TASK TO CARRY OUT:
Where the word "wellFormed" occurs in a line of the listing below, copy that line.

### MATERIAL PROVIDED ###

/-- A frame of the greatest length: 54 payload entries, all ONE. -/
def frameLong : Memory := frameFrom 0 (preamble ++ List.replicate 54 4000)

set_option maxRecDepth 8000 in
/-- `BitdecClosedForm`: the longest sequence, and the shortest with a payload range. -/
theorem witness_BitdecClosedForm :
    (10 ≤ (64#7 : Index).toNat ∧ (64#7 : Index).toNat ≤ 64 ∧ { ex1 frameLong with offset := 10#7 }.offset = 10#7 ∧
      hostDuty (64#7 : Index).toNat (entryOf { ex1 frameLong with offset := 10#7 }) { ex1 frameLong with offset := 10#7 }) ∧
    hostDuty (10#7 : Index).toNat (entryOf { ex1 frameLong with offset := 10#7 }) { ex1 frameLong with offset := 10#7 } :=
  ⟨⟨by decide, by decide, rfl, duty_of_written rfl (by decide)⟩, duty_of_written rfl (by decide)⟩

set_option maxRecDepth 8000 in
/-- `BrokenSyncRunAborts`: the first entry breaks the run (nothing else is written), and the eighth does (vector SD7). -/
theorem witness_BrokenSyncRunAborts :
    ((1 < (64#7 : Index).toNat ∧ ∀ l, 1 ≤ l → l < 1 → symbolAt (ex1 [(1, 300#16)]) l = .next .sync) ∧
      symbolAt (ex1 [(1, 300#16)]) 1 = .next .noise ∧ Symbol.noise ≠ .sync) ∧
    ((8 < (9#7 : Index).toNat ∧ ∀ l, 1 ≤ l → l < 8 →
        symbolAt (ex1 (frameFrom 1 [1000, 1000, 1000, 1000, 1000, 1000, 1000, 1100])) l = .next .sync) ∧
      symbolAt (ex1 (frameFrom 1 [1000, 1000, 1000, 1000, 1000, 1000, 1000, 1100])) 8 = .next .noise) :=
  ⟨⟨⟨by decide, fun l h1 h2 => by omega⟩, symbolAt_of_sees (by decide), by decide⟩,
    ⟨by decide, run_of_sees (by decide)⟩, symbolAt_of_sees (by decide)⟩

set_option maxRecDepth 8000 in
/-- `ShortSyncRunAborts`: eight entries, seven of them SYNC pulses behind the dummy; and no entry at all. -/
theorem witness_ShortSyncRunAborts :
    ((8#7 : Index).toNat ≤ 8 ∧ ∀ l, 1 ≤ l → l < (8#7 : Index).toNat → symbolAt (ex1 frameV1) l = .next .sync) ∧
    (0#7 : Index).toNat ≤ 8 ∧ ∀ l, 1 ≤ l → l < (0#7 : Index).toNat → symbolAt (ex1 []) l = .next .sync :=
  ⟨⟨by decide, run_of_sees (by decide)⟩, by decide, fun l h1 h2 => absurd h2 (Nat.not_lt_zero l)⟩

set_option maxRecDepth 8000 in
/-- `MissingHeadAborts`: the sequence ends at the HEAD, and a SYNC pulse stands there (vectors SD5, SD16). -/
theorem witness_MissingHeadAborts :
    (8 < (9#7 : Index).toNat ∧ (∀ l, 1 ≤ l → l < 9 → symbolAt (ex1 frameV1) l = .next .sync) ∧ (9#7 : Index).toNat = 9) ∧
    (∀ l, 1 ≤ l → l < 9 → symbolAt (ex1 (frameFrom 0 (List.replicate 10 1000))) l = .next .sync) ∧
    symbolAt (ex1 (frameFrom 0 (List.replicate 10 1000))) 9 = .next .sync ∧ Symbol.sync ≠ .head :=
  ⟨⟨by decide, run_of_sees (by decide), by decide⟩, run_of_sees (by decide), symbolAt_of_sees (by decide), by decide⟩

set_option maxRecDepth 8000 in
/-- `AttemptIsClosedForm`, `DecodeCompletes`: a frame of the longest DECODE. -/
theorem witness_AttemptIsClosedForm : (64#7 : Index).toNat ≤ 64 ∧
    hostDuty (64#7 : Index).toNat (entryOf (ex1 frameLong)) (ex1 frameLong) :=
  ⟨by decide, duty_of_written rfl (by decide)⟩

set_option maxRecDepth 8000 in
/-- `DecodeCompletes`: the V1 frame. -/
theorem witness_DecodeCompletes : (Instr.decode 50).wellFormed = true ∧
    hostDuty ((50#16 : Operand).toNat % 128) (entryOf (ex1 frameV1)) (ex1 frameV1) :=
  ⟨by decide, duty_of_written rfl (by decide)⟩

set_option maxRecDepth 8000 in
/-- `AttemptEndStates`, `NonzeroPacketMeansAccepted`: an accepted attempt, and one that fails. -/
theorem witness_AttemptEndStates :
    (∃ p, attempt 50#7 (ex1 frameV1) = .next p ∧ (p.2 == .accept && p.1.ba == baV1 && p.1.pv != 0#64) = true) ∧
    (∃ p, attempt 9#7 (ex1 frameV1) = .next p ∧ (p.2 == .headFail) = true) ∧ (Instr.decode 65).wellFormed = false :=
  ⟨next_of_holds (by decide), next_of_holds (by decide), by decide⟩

###

PROBLEM SOLUTION:
theorem witness_DecodeCompletes : (Instr.decode 50).wellFormed = true ∧
    (∃ p, attempt 9#7 (ex1 frameV1) = .next p ∧ (p.2 == .headFail) = true) ∧ (Instr.decode 65).wellFormed = false :=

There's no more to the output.